• [Given entries]:

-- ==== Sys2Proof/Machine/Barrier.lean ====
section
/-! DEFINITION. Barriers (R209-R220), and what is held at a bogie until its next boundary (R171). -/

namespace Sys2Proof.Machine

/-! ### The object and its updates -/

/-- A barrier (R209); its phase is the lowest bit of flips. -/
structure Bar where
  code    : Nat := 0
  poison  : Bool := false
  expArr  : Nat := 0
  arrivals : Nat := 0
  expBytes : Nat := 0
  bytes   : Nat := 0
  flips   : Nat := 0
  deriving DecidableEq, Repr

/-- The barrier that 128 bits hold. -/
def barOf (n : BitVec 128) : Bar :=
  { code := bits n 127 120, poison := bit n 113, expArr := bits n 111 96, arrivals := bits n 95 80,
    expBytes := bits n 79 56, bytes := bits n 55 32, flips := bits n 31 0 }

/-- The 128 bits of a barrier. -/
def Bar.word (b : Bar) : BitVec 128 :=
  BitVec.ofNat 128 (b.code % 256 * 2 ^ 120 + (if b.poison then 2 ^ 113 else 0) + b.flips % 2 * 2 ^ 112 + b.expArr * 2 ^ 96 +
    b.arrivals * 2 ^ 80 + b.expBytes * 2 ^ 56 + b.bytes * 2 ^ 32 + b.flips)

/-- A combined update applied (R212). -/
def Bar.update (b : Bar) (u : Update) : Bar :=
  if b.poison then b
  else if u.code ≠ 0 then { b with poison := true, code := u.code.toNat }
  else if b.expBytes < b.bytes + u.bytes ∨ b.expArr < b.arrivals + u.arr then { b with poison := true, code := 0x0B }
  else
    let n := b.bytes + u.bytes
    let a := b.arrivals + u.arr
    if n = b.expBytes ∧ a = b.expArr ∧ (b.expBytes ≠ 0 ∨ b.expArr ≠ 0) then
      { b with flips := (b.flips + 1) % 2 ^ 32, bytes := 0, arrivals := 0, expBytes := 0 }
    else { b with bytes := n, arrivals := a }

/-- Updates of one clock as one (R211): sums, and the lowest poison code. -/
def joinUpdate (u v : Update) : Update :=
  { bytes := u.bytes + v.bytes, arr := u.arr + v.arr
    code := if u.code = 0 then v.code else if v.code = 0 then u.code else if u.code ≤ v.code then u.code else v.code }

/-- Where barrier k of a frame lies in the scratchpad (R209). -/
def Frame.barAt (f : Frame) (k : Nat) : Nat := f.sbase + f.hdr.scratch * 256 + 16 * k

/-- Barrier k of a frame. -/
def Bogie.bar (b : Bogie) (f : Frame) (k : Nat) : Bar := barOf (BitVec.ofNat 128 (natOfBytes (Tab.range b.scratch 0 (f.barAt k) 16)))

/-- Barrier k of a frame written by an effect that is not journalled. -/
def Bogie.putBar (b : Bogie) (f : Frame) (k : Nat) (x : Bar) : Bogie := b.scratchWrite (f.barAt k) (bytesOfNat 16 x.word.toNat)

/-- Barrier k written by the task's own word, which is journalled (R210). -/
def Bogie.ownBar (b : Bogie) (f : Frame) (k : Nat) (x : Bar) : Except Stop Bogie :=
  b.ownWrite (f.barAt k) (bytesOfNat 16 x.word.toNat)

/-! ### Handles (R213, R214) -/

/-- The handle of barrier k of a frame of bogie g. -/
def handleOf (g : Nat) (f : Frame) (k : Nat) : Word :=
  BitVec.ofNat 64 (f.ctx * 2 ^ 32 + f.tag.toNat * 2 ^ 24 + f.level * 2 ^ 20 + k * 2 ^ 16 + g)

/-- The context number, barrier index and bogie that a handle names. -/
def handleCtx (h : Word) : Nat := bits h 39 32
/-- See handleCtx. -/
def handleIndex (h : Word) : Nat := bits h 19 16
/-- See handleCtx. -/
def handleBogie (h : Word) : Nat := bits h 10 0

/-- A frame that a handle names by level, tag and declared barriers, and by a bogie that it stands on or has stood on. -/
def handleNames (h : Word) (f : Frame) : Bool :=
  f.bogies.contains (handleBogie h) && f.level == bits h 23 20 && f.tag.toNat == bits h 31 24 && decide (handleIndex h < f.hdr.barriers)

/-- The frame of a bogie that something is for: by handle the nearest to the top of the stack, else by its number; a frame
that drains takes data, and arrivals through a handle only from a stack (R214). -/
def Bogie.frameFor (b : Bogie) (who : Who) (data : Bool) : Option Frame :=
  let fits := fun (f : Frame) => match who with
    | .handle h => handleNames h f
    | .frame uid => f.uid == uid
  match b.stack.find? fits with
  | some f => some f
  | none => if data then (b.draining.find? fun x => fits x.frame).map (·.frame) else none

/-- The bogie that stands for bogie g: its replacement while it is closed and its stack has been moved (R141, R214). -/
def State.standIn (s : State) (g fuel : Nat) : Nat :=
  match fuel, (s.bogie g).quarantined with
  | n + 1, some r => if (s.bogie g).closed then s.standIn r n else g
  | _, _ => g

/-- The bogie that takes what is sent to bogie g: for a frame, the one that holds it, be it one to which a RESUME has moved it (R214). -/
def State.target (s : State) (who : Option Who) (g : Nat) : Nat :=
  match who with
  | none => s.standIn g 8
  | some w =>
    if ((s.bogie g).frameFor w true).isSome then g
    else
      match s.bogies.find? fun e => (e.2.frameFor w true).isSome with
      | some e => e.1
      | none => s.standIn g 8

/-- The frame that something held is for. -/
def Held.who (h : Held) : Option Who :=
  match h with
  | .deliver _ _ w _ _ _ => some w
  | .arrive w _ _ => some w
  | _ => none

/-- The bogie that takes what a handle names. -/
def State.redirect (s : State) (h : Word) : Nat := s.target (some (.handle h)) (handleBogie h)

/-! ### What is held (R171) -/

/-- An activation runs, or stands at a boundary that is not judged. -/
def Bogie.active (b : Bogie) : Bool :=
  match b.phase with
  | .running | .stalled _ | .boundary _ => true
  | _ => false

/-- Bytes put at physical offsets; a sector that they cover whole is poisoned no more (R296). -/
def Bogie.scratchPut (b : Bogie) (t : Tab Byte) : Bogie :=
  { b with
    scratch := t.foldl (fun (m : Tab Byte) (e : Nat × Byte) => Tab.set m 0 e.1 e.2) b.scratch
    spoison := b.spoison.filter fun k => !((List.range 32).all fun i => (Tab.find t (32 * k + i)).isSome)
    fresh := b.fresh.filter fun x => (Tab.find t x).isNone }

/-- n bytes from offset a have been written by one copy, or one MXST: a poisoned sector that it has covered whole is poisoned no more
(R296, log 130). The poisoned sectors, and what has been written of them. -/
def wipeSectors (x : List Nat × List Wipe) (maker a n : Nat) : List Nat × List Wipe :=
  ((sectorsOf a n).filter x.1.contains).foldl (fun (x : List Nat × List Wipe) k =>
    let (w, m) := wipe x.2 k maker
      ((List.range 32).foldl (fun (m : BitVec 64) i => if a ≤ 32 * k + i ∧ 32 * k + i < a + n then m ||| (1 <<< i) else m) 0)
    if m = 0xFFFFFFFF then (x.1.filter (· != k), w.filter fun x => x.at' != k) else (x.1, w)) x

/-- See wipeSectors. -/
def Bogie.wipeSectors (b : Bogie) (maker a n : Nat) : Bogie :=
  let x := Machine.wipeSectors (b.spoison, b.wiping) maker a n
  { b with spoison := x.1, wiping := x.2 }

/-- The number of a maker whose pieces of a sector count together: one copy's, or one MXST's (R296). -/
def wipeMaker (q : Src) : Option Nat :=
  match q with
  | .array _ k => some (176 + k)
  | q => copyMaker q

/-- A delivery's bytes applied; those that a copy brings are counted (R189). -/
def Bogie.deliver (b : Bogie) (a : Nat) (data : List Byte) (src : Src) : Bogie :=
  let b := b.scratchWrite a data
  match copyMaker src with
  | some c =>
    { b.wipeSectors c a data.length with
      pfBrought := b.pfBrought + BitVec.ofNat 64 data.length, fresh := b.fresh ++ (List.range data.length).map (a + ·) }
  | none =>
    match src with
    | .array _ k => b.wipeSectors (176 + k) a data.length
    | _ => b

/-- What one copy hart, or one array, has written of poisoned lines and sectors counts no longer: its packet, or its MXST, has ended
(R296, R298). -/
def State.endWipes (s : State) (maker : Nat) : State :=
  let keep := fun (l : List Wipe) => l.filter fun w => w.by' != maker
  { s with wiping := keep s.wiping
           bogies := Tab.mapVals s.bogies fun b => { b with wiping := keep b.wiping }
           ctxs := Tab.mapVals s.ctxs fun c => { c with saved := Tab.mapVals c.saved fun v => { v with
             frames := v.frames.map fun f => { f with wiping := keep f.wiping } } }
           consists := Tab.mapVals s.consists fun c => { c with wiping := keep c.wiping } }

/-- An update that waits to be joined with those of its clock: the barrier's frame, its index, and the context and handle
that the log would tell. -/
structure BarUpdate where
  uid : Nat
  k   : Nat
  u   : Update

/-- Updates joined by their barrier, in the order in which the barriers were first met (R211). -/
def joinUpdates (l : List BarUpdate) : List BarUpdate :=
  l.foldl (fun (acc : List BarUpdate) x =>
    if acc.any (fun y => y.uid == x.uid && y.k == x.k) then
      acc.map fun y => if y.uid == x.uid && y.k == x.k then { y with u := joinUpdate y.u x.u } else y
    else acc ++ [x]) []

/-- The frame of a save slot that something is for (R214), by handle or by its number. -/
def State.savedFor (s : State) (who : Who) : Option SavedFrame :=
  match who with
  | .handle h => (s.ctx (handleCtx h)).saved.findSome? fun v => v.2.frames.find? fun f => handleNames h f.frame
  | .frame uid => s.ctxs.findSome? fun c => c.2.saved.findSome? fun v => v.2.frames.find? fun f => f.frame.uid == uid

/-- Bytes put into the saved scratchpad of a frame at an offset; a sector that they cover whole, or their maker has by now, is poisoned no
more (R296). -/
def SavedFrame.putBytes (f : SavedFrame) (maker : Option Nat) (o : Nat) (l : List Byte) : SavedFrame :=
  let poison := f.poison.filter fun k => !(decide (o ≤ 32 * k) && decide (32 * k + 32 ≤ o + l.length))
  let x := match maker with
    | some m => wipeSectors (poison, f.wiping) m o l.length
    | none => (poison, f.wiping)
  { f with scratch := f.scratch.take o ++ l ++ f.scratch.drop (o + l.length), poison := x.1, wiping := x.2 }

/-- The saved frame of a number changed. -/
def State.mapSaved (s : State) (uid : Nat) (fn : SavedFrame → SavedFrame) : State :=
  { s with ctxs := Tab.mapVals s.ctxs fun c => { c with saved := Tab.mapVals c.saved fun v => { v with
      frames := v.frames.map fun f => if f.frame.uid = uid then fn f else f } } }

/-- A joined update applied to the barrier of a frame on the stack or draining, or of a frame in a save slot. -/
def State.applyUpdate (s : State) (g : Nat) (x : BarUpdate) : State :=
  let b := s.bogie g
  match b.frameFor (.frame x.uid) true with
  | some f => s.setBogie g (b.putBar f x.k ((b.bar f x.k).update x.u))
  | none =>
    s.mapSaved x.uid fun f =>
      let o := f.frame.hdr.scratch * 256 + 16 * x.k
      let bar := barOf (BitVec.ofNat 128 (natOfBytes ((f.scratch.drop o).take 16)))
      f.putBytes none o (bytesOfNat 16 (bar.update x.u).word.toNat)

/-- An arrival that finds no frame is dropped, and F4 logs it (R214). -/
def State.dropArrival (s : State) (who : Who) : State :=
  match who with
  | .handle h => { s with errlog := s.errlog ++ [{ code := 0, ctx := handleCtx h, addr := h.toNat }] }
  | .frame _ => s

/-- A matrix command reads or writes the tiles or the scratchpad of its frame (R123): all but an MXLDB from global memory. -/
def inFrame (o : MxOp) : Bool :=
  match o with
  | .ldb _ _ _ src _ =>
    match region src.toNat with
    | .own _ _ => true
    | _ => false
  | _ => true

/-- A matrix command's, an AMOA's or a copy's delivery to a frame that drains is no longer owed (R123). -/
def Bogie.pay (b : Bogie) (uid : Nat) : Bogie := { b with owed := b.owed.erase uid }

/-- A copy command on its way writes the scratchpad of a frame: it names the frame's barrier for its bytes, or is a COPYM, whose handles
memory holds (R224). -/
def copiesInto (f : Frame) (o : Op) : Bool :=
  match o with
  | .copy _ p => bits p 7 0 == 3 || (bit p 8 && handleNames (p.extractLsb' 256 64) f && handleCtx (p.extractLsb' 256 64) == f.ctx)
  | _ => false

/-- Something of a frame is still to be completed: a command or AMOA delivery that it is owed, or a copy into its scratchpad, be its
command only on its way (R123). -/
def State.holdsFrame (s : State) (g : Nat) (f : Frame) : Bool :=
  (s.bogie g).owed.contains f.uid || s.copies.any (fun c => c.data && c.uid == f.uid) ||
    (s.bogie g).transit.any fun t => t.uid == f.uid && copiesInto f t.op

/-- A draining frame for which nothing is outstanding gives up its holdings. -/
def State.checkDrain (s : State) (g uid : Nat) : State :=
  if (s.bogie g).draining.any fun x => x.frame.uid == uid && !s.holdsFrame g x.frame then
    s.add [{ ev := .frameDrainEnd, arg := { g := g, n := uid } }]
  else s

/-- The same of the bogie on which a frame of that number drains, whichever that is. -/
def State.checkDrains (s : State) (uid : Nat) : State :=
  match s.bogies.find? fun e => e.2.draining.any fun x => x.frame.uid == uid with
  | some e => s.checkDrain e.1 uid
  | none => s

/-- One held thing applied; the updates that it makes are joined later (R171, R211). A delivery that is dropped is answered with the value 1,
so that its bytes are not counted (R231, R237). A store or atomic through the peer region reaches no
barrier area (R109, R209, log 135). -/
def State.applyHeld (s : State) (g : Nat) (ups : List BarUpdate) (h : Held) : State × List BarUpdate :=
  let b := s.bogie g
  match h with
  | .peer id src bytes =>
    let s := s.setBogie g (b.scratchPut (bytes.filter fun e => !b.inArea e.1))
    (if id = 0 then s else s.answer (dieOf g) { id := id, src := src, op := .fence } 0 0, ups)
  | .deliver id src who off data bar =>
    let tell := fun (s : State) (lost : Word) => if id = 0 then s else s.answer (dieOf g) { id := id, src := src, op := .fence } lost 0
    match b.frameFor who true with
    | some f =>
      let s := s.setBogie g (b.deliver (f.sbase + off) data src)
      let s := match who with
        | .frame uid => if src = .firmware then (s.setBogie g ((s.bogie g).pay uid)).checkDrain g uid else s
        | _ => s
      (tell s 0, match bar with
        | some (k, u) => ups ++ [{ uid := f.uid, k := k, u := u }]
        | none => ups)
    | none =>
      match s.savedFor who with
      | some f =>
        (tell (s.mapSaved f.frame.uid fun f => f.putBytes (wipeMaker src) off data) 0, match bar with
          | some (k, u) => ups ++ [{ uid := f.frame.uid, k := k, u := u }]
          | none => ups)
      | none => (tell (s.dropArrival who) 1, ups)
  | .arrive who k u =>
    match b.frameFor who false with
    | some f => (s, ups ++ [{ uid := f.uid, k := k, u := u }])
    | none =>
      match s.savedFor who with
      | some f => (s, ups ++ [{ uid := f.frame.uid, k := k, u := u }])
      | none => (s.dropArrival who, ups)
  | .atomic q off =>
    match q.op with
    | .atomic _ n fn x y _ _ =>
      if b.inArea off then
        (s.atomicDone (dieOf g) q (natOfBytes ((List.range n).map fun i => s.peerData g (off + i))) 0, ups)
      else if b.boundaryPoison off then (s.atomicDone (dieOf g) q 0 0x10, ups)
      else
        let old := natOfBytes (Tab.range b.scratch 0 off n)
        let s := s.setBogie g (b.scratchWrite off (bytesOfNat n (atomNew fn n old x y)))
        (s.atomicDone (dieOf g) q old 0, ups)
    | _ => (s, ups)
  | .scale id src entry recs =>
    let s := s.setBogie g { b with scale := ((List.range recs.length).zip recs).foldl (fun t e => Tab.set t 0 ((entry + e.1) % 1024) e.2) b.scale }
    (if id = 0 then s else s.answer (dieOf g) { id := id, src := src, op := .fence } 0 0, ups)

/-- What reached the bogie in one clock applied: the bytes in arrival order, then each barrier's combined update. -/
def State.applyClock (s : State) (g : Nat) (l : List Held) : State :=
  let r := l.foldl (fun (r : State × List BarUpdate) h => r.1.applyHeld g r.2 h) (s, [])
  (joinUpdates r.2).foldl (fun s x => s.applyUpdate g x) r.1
--
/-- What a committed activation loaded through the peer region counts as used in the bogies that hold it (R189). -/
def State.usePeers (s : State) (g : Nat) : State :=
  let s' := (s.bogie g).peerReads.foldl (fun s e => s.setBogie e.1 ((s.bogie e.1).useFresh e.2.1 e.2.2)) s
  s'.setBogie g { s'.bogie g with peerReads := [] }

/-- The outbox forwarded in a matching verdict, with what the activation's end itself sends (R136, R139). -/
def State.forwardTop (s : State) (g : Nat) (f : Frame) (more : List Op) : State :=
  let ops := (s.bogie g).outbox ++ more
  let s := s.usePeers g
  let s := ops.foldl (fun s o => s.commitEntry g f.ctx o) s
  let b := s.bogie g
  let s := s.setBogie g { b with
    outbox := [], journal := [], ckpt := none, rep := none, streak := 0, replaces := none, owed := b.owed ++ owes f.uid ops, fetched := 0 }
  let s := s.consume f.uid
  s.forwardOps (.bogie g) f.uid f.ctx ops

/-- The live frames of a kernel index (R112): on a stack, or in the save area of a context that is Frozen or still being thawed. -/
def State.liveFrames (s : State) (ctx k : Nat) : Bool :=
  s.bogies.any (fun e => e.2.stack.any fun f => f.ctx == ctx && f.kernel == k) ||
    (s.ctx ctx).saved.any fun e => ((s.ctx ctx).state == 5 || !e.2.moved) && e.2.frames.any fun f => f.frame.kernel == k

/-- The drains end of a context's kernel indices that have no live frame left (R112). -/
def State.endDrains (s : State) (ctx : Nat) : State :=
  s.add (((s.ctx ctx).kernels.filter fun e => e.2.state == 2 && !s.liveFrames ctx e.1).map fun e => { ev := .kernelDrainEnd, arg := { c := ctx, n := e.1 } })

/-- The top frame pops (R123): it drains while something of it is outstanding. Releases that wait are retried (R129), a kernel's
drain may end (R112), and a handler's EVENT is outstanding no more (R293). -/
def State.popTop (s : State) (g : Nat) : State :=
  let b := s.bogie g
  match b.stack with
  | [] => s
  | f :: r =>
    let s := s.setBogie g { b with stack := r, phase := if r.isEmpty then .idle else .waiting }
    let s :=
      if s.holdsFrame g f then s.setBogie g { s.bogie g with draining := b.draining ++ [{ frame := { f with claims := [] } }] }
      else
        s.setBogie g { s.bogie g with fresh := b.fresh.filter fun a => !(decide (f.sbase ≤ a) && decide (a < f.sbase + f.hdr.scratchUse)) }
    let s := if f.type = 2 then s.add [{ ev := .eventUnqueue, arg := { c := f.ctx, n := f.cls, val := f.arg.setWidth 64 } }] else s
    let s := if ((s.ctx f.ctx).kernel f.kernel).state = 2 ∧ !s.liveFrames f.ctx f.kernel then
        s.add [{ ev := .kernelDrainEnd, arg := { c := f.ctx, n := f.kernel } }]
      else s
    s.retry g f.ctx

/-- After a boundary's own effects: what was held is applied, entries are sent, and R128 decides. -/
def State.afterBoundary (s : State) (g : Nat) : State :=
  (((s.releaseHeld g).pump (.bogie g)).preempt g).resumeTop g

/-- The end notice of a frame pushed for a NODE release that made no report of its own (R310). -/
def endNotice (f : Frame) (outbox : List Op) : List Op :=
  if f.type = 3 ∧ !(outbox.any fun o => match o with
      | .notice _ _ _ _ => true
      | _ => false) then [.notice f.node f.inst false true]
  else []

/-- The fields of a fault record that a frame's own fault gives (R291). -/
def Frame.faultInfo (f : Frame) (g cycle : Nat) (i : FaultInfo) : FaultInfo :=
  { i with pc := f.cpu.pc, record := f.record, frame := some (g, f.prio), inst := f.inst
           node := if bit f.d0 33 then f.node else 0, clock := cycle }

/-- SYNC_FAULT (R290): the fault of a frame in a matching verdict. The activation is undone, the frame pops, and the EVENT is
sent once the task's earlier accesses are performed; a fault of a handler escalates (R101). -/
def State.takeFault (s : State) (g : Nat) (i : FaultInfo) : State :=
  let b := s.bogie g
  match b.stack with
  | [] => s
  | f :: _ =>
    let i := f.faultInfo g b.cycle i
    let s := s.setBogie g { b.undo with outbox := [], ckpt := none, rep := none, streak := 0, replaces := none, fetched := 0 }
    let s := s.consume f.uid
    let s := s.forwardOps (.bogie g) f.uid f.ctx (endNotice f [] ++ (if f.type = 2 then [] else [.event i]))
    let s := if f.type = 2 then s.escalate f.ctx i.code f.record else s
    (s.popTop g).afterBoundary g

• [The task]:
List the lines of the material in which the word "streak" occurs.

• [Written response]:
    outbox := [], journal := [], ckpt := none, rep := none, streak := 0, replaces := none, owed := b.owed ++ owes f.uid ops, fetched := 0 }
    let s := s.setBogie g { b.undo with outbox := [], ckpt := none, rep := none, streak := 0, replaces := none, fetched := 0 }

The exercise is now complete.